Big Brother Australia – Sun 6:30pm, Mon-Fri 7pm, Ch9
http://www.bigbrother.com.au/
Tonight on Big Brother the Live Eviction! Angie, Estelle & Ava. All looking pretty devo about the whole thing. And enter Sonia Kruger in front of a screaming crowd wearing a gold sparkly, stripey, see-you-next-Tuesday wrap around sultry number. We’re told it’s a super sized night with a lot happening.
The voting so far looks like this: 47%, 15%, 38%… So there’s a definite front runner:
Will it be gangsta Estelle?
Finger pointer Angie?
Or Josh’s lip warmer, Ava?
We get a suck-up message from all 3, desperate for us to vote and save them. Please, please Estelle, I’ll vote if you stop rapping.

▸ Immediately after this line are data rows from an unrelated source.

/-- One row of row_ptr: its pointers, its entries and its elements of y. A row whose read fails leaves open values; of its
entries at least the one that met the failure has been issued, and how many more, how many of its non-zeros were processed and
how many of those lay beyond cols is open. Where the dispatcher's own read of row_ptr fails, it issues nothing more. PRESUMED
(log 139): a write of y that meets a bank which has begun parking fails as a read does, with FAIL_ROW and mem_error. -/
def Spmv.row (d : Spmv) (x : Site) (l r : Nat) (s : State) (k : SpmvCounts) : State × SpmvCounts :=
  let y := (d.lanes r).map fun p => (d.y + d.yBytes * p.1, d.yBytes)
  let failed (st : Status) (segs : List (Nat × Nat)) (out : Nat) (s : State) : State × SpmvCounts :=
    let w := s.fresh
    let s := if segs = [] then s else w.2
    let run := segs.take (1 + Config.freeValue w.1 0 % segs.length)
    let done := Config.freeValue w.1 1 % (((run.map Prod.snd).foldl (· + ·) 0) + 1)
    let k := { k with
      entries := (run.map Prod.snd).reverse ++ k.entries
      nnz := k.nnz + done
      splits := k.splits + (decide (1 < segs.length)).toNat
      range := k.range + Config.freeValue w.1 2 % (min out done + 1)
      ended := k.ended || segs.isEmpty }
    if k.fail.isSome then (s, k)
    else
      let v := s.fresh
      (if y.all fun q => (s.core x).rangeActive q.1 q.2 then
          d.writeRow v.2 x r fun p => Config.freeValue v.1 p.2
        else v.2, { k with fail := some (r, st) })
  let p := readFail s x [(d.rowPtr + 4 * r, 8)]
  match p.1 with
  | some st => failed st [] 0 p.2
  | none =>
    let rd := (p.2.core x).rd
    let a := rdLe rd (d.rowPtr + 4 * r) 4
    let b := rdLe rd (d.rowPtr + 4 * r + 4) 4
    let bad := decide (b < a) || decide (a < d.first) || decide (d.last < b)
    let lo := if bad then 0 else a
    let hi := if bad then 0 else b
    let q := readFail p.2 x (d.reads rd r lo hi)
    let segs := segments l lo hi
    let out := ((List.range (hi - lo)).filter fun e => decide (d.cols ≤ rdLe rd (d.colIdx + 4 * (lo + e)) 4)).length
    match q.1 with
    | some st => failed st segs out q.2
    | none =>
      let keeps := d.accumulate && decide (hi ≤ lo)
      if !keeps && !(y.all fun q' => (q.2.core x).rangeActive q'.1 q'.2) then failed .bankParked segs out q.2
      else if !q.2.coreOn x then (q.2, k)
      else
        let s := if keeps then q.2
          else d.writeRow q.2 x r fun p => d.yValue rd l p.1 p.2 lo hi
        (s, { k with
          nnz := k.nnz + (hi - lo)
          entries := (segs.map Prod.snd).reverse ++ k.entries
          splits := k.splits + (if 1 < segs.length then 1 else 0)
          range := k.range + out
          malformed := k.malformed + bad.toNat
          seen := k.seen ++ (List.range (hi - lo)).map (lo + ·)
          written := k.written + (if keeps then 0 else y.length)
          reread := k.reread + (if d.accumulate && decide (lo < hi) then y.length else 0)
          depth := max k.depth (treeDepth segs.length) })

/-- Rows in increasing order. Past a failure, the rows whose entries had been issued by then, a run right after the failed one,
are computed too; how many they are R167 leaves open. -/
def Spmv.rowsFrom (d : Spmv) (x : Site) (l ctr : Nat) : Nat → Nat → State → SpmvCounts → State × SpmvCounts
  | 0, _, s, k => (s, k)
  | n + 1, r, s, k =>
    if !s.coreOn x || k.ended || (k.fail.isSome && !Config.spmvIssued ctr r) then
      d.rowsFrom x l ctr n (r + 1) s { k with ended := true }
    else
      let a := d.row x l r s k
      d.rowsFrom x l ctr n (r + 1) a.1 a.2

/-! ## Lane queues (R162) -/

/-- A lane goes on by one cycle, or is held up in it. -/
def laneStep (goes : Bool) : List Nat → List Nat
  | n :: rest => if !goes then n :: rest else if n ≤ 1 then rest else (n - 1) :: rest
  | [] => []
/-- The lane a queue entry goes to: of those with room, the one with the fewest queued non-zeros, the lowest on a tie. -/
def laneFor (qs : List (List Nat)) : Option Nat :=
  let cands := (List.range qs.length).filter fun i => (qs.getD i []).length < 16
  let load (i : Nat) : Nat := (qs.getD i []).foldl (· + ·) 0
  match (cands.map load).min? with
  | some m => cands.find? fun i => load i == m
  | none => none
/-- The greatest number of entries one lane queue holds as the entries are issued, one a cycle. A lane works at up to one
non-zero a cycle, so in which cycles it goes on is free; where every queue is full, one lane, a free one, ends an entry
first. -/
def queuePeak (ctr : Nat) : Nat → List Nat → List (List Nat) → Nat
  | _, [], _ => 0
  | j, e :: es, qs =>
    let qs := ((List.range qs.length).zip qs).map fun q => laneStep (Config.freeValue ctr (32 * j + q.1 + 64) % 2 == 1) q.2
    let i := Config.freeValue ctr (32 * j + 80) % qs.length
    let qs := if (laneFor qs).isSome then qs else qs.set i (qs.getD i []).tail
    match laneFor qs with
    | some l =>
      let q := qs.getD l [] ++ [e]
      max q.length (queuePeak ctr (j + 1) es (qs.set l q))
    | none => 0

Let’s see what those HMs have been up to this week… Week 7, Sam worked while the housemates played. Delilah the dog came, saw, and peed her way into their hearts. Josh & Ava pashed. Surly lived up to his name and got revenge on Layla by getting Michael to burn her hair rollers in the pizza oven. Ava & Josh pashed more, the Captains Quarters was taken over by Pirates, Ben won a message from home that yanked the tears out of his girly guys and made us cynics tear up. Josh & Ava continue pashing… Big Brother took no mercy on those naughty HMs. Ava cried her way out of the naughty corner while Sam cried himself through a pile of onions and claustrophobic Ben was sent to the dog house. Layla got new rollers but they lost their luxury budget. The HMs showed off their talents while Josh & Ava made everyone sick.

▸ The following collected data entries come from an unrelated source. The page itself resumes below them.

-- ==== Sys2Proof/Machine/Shifts.lean ====
section
/-! DEFINITION. Shift loads (R208), rotation and switches (R227 to R232), hold (R223 to R225), token queues and elastic
steering (R220 to R222), and drains (R233, R234). -/

namespace Sys2Proof.Machine

/-! ## Shift loads (R208) -/

/-- Whether a switch is in progress in a core's field, or its rotation step has come. -/
def Sched.switches : Sched → Bool
  | .switching _ | .due _ => true
  | _ => false

/-- A write of CORE.SHIFT_LOAD (R208, R236). -/
def State.shiftLoadWrite (s : State) (x : Site) (v : Nat) : State :=
  let c := s.core x
  let slot := bits v 30 28
  let store (c : Core) : Core := (c.setRegBits 0x090 30 28 slot).setRegBits 0x090 16 0 (bits v 16 0)
  if !bit v 31 then s.setCore x (store c)
  else if (c.active.any fun a => a.1 == slot) || Sched.switches (s.field x.field).sched || c.shiftLoad.isSome then
    s.setCore x ((c.setRegBits 0x090 24 17 Status.busy.code).refuse)
  else s.setCore x { store c with shiftLoad := some (slot, bits v 16 0) }

def execShiftLoad (w : Requester) (x : Site) (v : Word) (s : State) : Out :=
  .next (s.corePut w x fun s => s.shiftLoadWrite x v.toNat)

/-- A load ends: its status, and what becomes of the slot. -/
def State.shiftLoadEnds (s : State) (x : Site) (slot off : Nat) : State :=
  let fin (st : Status) (s : State) : State :=
    s.onCore x fun c => { c.setRegBits 0x090 24 17 st.code with shiftLoad := none }
  let clear (s : State) : State := s.onCore x fun c => c.setShift slot ShiftSlot.empty
  if off % 64 ≠ 0 ∨ 0x20000 < off + 2048 then fin .addrRange s
  else if !(s.core x).rangeActive off 2048 then fin .bankParked (clear s)
  else
    let r := s.readSram x off 2048
    r.2.2.unlessSealed x fun s =>
      if r.2.1.isSome then fin .eccUncorrected (clear s)
      else
        let d : Shift := putBytes [] 0 r.1
        if d.valid (s.closedPort x) then fin .ok (s.onCore x fun c => c.setShift slot ⟨d, true⟩)
        else (fin .formatInvalid (clear s)).raiseCore x 0x0803 .contained slot

def execShiftLoadEnd (x : Site) (s : State) : Out :=
  match (s.core x).shiftLoad with
  | some (slot, off) => .next (if s.coreClocked x then s.shiftLoadEnds x slot off else s)
  | none => .next s

/-! ## The rotation table (R227, R235) -/

/-- A write of ROT_CTRL. While run is 1 it acts only through advance and run. -/
def State.rotWrite (s : State) (f v : Nat) : State :=
  let r := rotCtrl f
  if s.sregBit r 0 then
    let differs := bit v 29 != s.sregBit r 29 || bits v 10 8 != s.sregBits r 10 8
    let s := if differs then s.setSflag r 2 else s
    let s := if bit v 30 then s.setSflag r 30 else s
    if bit v 0 then s else s.setSregBits r 0 0 0
  else
    let s := if bit v 2 then s.setSregBits r 2 2 0 else s
    let s := (s.setSregBits r 29 29 (bits v 29 29)).setSregBits r 10 8 (bits v 10 8)
    let s := if bit v 30 then s.setSflag r 30 else s
    if bit v 0 then
      let s := (s.setSflag r 0).setSregBits r 31 31 0
      if (s.field f).drain.isSome then s else s.rotateTo f (some 0)
    else s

Back to Sonia who explains the unusual Tuesday night eviction has messed with the HM’s heads, who have no idea when it’s all going to umfold. For the last 24 hours they’ve all been speculating. Bradley offers Ange his Superman t-shirt to wear for one day if she’s not evicted. He then gives her a smooch on the shoulder that Ange looks thrilled about.

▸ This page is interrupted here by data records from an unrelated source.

-- ==== Sys2Proof/Machine/Load.lean ====
section
/-! DEFINITION. How a slate loads (R413 to R417): the checks of a Nertil image, its sections, and the start or the
rejection of its job. -/

namespace Sys2Proof.Machine

/-! ## The image (R415, R416) -/

/-- Where HBM ends. -/
def hbmEnd : Nat := 0xC000000000

/-- The header's checks. -/
def headerValid (image : Nat) (h : List Nat) : Bool :=
  let n (o k : Nat) : Nat := leNat (cut h o k)
  cut h 0 5 == [0x4E, 0x52, 0x54, 0x4C, 1] && n 5 3 == 0 && bits (n 12 2) 14 12 == 0 && n 14 2 == 0 &&
    decide (n 16 8 < 2 ^ 48) && n 16 8 != 0 && n 72 56 == 0 &&
    decide (128 ≤ n 24 8) && decide (n 24 8 ≤ 2 ^ 36) && decide (image + n 24 8 ≤ hbmEnd) &&
    n 32 4 % 64 == 0 && decide (128 ≤ n 32 4) && decide (1 ≤ n 36 4) && decide (n 36 4 ≤ 2 ^ 20) &&
    decide (n 32 4 + 32 * n 36 4 ≤ n 24 8)

/-- A section entry as read. -/
structure ImagePart where
  kind : Nat
  length : Nat
  dst : Nat
  src : Nat
  slot : Nat
  /-- Every reserved bit is zero. -/
  clean : Bool

def ImagePart.ofBytes (b : List Nat) : ImagePart :=
  let slot := b.getD 24 0
  ⟨b.getD 0 0, leNat (cut b 4 4), leNat (cut b 8 8), leNat (cut b 16 8), slot % 8,
    leNat (cut b 1 3) == 0 && decide (leNat (cut b 8 8) < 2 ^ 48) && decide (slot < 8) && leNat (cut b 25 7) == 0⟩

/-- The entries of a section table. -/
def sectionTable (bs : List Nat) (n : Nat) : List ImagePart := (List.range n).map fun i => ImagePart.ofBytes (cut bs (32 * i) 32)

/-- Whether an offset of a page of a field's set holds a register, and not a reserved place (R8). -/
def holdsReg (code o : Nat) : Bool := (findReg (blockRegs code) o).isSome || (code == 0x16 && decide (0x400 ≤ o))

/-- What a valid entry's destination may be, by kind; `before` are the entries earlier in the table. -/
def ImagePart.valid (c : ImagePart) (image size fields : Nat) (before : List ImagePart) : Bool :=
  let used (f : Nat) : Bool := decide (f < 48) && bit fields f
  c.clean &&
  match c.kind with
  | 1 =>
    decide (1 ≤ c.length) && decide (c.src + c.length ≤ size) && c.slot == 0 &&
      match Loc.of c.dst, Loc.of (c.dst + c.length - 1) with
      | .hbm _, .hbm _ => decide (c.dst + c.length ≤ image) || decide (image + size ≤ c.dst)
      | .sram x _, .sram y _ => x == y && used x.field
      | .foreman f _, .foreman g _ => f == g && used f
      | _, _ => false
  | 2 =>
    c.length == 0 && c.src == 0 && c.dst % 64 == 0 &&
      (match Loc.of c.dst with | .sram x _ => used x.field | _ => false) &&
      before.any fun e => e.kind == 1 && decide (e.dst ≤ c.dst) && decide (c.dst + 2048 ≤ e.dst + e.length)
  | 3 =>
    c.length == 4 && decide (c.src < 2 ^ 32) && c.slot == 0 && c.dst % 4 == 0 &&
      match Loc.of c.dst with
      | .page x off => used x.field && (findReg corePageRegs off).isSome
      | .space off =>
        match pageAt off with
        | some (code, inst) => ((pageField? code inst).any used) && holdsReg code (off % 0x1000) && off != rotCtrl ((pageField? code inst).getD 0)
        | none => false
      | _ => false
  | _ => false

def sectionsValid (image size fields : Nat) : List ImagePart → List ImagePart → Bool
  | _, [] => true
  | before, c :: cs => c.valid image size fields before && sectionsValid image size fields (before ++ [c]) cs

/-! ## Applying a section (R417 step 5) -/

/-- A write of a register of a field's page set: whether its register refused it. -/
def State.spaceRefuses (s : State) (code inst off : Nat) : Bool :=
  match code, off % 0x1000 with
  | 0x10, 0x0A8 => s.sregBits off 7 0 != 0
  | 0x19, 0x0D0 => s.sregBits off 15 8 != 0
  | 0x21, _ => s.sregBit (pageHoist inst + 0x058) 3
  | 0x10, o => decide (0x060 ≤ o ∧ o < 0x0A0) && s.sregBit (rotCtrl inst) 2
  | _, _ => false

/-- A kind-3 section. -/
def State.applyRegister (s : State) (dst v : Nat) : Status × State :=
  match Loc.of dst with
  | .page x off =>
    match s.siteStatus x with
    | .ok =>
      let s := s.coreWrite .pithead x off 4 v
      (if (s.core x).regBit 0x044 31 then .denied else .ok, s)
    | st => (st, s)
  | .space off =>
    match pageAt off with
    | some (code, inst) =>
      let t := s.spaceWrite .pithead code inst off 4 v
      let asks := if code = 0x10 ∧ off % 0x1000 = 0x0A8 then bit v 31
        else if code = 0x19 ∧ off % 0x1000 = 0x0D0 then bit v 0 else !s.spaceRefuses code inst off
      (if asks && t.spaceRefuses code inst off then .denied else .ok, t)
    | none => (.addrRange, s)
  | _ => (.addrRange, s)

/-- A kind-2 section: the load of a shift slot, to its end. -/
def State.applyShift (s : State) (dst slot : Nat) : Status × State :=
  match Loc.of dst with
  | .sram x off =>
    match s.siteStatus x with
    | .ok =>
      let s := s.shiftLoadWrite x (2 ^ 31 + slot * 2 ^ 28 + off)
      match (s.core x).shiftLoad with
      | some (k, o) =>
        let s := s.shiftLoadEnds x k o
        (if s.coreOn x then Status.ofCode ((s.core x).regBits 0x090 24 17) else .targetSealed, s)
      | none => (.denied, s)
    | st => (st, s)
  | _ => (.addrRange, s)

/-- A kind-1 section: bytes are copied from the image. -/
def State.applyData (s : State) (src dst n : Nat) : Status × State :=
  let r := s.readSpan src n
  if firstBad (r.1.map Prod.snd) ≠ .ok then (.eccUncorrected, r.2)
  else let w := r.2.writeSpan dst (r.1.map Prod.fst); (firstBad w.1, w.2)

def State.applySection (s : State) (image : Nat) (c : ImagePart) : Status × State :=
  match c.kind with
  | 1 => s.applyData (image + c.src) c.dst c.length
  | 2 => s.applyShift c.dst c.slot
  | _ => s.applyRegister c.dst c.src

/-- Sections in table order, to the first that fails. -/
def State.applySections (s : State) (image : Nat) : List ImagePart → Status × State
  | [] => (.ok, s)
  | c :: cs =>
    let r := s.applySection image c
    if r.1 = .ok then r.2.applySections image cs else r

/-! ## LOADING (R417) -/

/-- Whether a used field can carry the job: a lost one cannot, nor can one that is parked and not on its way. -/
def State.fieldBarred (s : State) (f : Nat) : Bool :=
  let fl := s.field f
  fl.bringup == .lost || (fl.power == .parked && !s.sregBit (pageModpwr + 0x048) 8)

/-- Step 1: the header, read, checked and held against the engine. -/
def State.headerStatus (s : State) (image : Nat) : Status × List Nat × State :=
  let r := s.readSpan image 128
  let h := r.1.map Prod.fst
  let fields := leNat (cut h 16 8)
  let chip := leNat (cut h 12 2)
  let st : Status :=
    if firstBad (r.1.map Prod.snd) ≠ .ok then .eccUncorrected
    else if !headerValid image h then .formatInvalid
    else if !bit chip 15 && bits chip 11 0 != s.chip then .denied
    else if leNat (cut h 8 4) ≠ s.pithead.harvestGen then .denied
    else if (List.range 48).any fun f => bit fields f && s.fieldBarred f then .denied
    else .ok
  (st, h, r.2)

/-- A core's banks that wake have woken. -/
def Core.woken (c : Core) : Core :=
  (List.range 16).foldl (fun c b => if c.bank b = .waking then (c.clearBank b).setBank b .active else c) c

/-- Step 4: every core of the used fields is reset, and its banks wake before anything is placed in them. -/
def State.clearFields (s : State) (fields : Nat) : State :=
  let used := (List.range 48).filter (bit fields)
  let s := used.foldl State.resetCores s
  let left := used.flatMap fun f => (s.coreSites f).flatMap fun x => (List.range 16).map (s.wakeLeft x)
  let s := s.elapse (left.foldl max 0)
  used.foldl (fun s f => s.mapCores f fun _ c => c.woken) s

/-- Steps 2 to 5, for a header that passes step 1: the status that ends them and the state they leave. -/
def State.loadBody (s : State) (image : Nat) (h : List Nat) : Status × State :=
  let fields := leNat (cut h 16 8)
  let size := leNat (cut h 24 8)
  let off := leNat (cut h 32 4)
  let r := s.readSpan (image + off) (size - off)
  let bs := r.1.map Prod.fst
  if firstBad (r.1.map Prod.snd) ≠ .ok then (.eccUncorrected, r.2)
  else if shake256 bs ≠ cut h 40 32 then (.formatInvalid, r.2)
  else
    let s := r.2.extendM 4 (shake256 h)
    let table := sectionTable bs (leNat (cut h 36 4))
    if !sectionsValid image size fields [] table then (.formatInvalid, s)
    else
      let w := (s.clearFields fields).applySections image table
      if w.1 = .ok then w else (w.1, w.2.clearFields fields)

/-- The whole of LOADING up to step 5. -/
def State.loadImage (s : State) (image : Nat) : Status × State :=
  let a := s.headerStatus image
  if a.1 = .ok then a.2.2.loadBody image a.2.1 else (a.1, a.2.2)

/-! ## Events -/

/-- The slate that starts next: the first of the run order that is its port's current slate and waits (R413). -/
def State.nextSlate (s : State) : Option (Nat × Slate) :=
  (s.pithead.runOrder.filterMap fun e =>
    ((s.port e.1).cur.filter fun sl => sl.seq == e.2 && sl.state == .waiting).map fun sl => (e.1, sl)).head?

/-- A slate enters LOADING: its hoists are bound and, where the header is good, its parked fields unpark. -/
def State.startLoading (s : State) (p : Nat) (sl : Slate) : State :=
  let s := s.slateState p .loading
  let s := (List.range 16).foldl (fun s h =>
    if bit sl.hoistBind h then s.onHoist (128 + 16 * p + h) fun z => { z with job := sl.id } else s) s
  let a := s.headerStatus sl.image
  let fields := if a.1 = .ok ∨ a.1 = .denied then leNat (cut a.2.1 16 8) else 0
  let s := a.2.2.onPithead fun q => { q with
    canary := []
    job := some { port := p, id := sl.id, fields := fields, startTime := 0, running := false
                  genStart := q.harvestGen, ended := none, limitExpired := false, snapshots := false, truncated := false
                  faults := [], sealed_ := 0, fenced := 0, undrained := 0, hoistsEnded := false, journalFail := false
                  thenPark := none } }
  if a.1 = .ok then
    (List.range 48).foldl (fun s f =>
      if bit fields f && !bit s.pithead.railFault f then s.unparkStart f else s) s
  else s

/-- JOB_LOADING. -/
def execJobLoading (s : State) : Out :=
  if s.pithead.boot ≠ .ready || s.flash.stopped || s.pithead.job.isSome then .next s
  else
    match s.nextSlate with
    | some (p, sl) => .next (s.startLoading p sl)
    | none => .next s

/-- The slate that loads. -/
def State.loadingSlate (s : State) : Option (Job × Slate) :=
  (s.liveJob.filter fun j => !j.running).bind fun j =>
    ((s.port j.port).cur.filter fun sl => sl.state == .loading).map fun sl => (j, sl)

/-- Whether a used field is up. -/
def State.fieldReady (s : State) (f : Nat) : Bool := (s.field f).bringup == .up && (s.field f).runs && (s.field f).clocked

/-- The status with which LOADING ends, and its state; none while a used field is not yet up. -/
def State.loadEnd (s : State) (j : Job) (sl : Slate) : Option (Status × State) :=
  if (s.headerStatus sl.image).1 ≠ .ok then some (s.loadImage sl.image)
  else if j.fieldList.all s.fieldReady then some (s.loadImage sl.image)
  else if j.fieldList.any fun f => (s.field f).power == .parked || (s.field f).power == .stopped then some (.denied, s)
  else none

/-- Step 6: every used field starts its rotation, and the slate runs. -/
def State.startJob (s : State) (j : Job) : State :=
  let s := j.fieldList.foldl (fun s f =>
    (s.rotWrite f (((s.sreg (rotCtrl f)).toNat &&& 0x20000700) + 1)).onField f fun fl => { fl with stillSince := fl.clk }) s
  (s.onPithead fun p => { p with job := p.job.map fun q => { q with
    running := true, startTime := s.time, genStart := p.harvestGen } }).slateState j.port .running

/-- JOB_RUNNING: a job that an error has ended while it loaded does not start. -/
def execJobRunning (s : State) : Out :=
  match s.loadingSlate with
  | some (j, sl) =>
    match s.loadEnd j sl with
    | some (.ok, t) => .next (if t.loadingSlate.isSome then t.startJob j else t)
    | _ => .next s
  | none => .next s

/-- A slate ends REJECTED: its fields are left in the empty shift, and its record is written. -/
def State.rejectSlate (s : State) (j : Job) (sl : Slate) (st : Status) : State :=
  let s := j.fieldList.foldl (fun s f =>
    ((((s.coreSites f).foldl State.holdReqFlush (s.switchFlush f)).mapCores f fun _ c => c.emptyShift).onField f fun fl => { fl with sched := .idle }).setSregBits (rotCtrl f) 0 0 0) s
  let s := s.raiseHost j.port 0x0F04 .contained
  (s.slateEnds j.port sl (.rejected st)).onPithead fun p => { p with job := none, canary := [] }

/-- SLATE_REJECTED. -/
def execSlateRejected (s : State) : Out :=
  match s.loadingSlate with
  | some (j, sl) =>
    match s.loadEnd j sl with
    | some (.ok, _) => .next s
    | some (st, t) => .next (if t.loadingSlate.isSome then t.rejectSlate j sl st else t)
    | none => .next s
  | none => .next s

end Sys2Proof.Machine
end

This week the task sees the HMs having to spend $1000 on ‘special’ offers that Big Brother phones into the house. The ‘bat’ phone rings and Michael’s dreams have come true. He’s offered a friendship bracelet handcuff that he and Josh must wear all day, manacled together by their friendship. It’s a beautiful thing.
Sam informs us he’s on a bicep diet. No pancakes for him, but let’s just take a moment to look at those guns again. Then he sabotages the pancakes for no apparent reason… Layla tells Ange that he and Sam will ‘hang out’ on the outside as friends (after BB) but she’s hoping it might become a fairytale story. Awe. Don’t cage the bird Layla, let him fly.
Michael tries his hand as a Bush Poet, while Josh wishes he was manacled to Ava… And more random hot shots of Sam, tick. While Ange and Layla reckon Estelle would definitely crack onto Sam if she had the chance.
Estelle, Diary Room. While looking into her imaginary mirrorball BB asks her about Sam and whether she might have hooked up with Mr.Guns. She says ‘perhaps yes’ but perhaps she took a step back so as not to step on anyone’s toes. She’s not all bad people!
Michael & Josh, Diary Room. BB asks how the handcuffs were going while toileting, showering, swimming and making out (erm, as in Josh &Ava) leaving Michael ill to his core, funny.
Back to the house and Layla’s alter ego “Shaniqua” is about to spew out in fury over HMs not doing the dishes. She walks off in anger over Bradley joking around with her. The HMs think it’s hilarious that she changes colour when “Shaniqua” comes out. She seeks cuddles from the happy couple – Michael and Josh. Later on, Sam says to Layla in bed that he can’t stand being around Bradley. He’s a pest and puts everyone else down.. Kissing continues.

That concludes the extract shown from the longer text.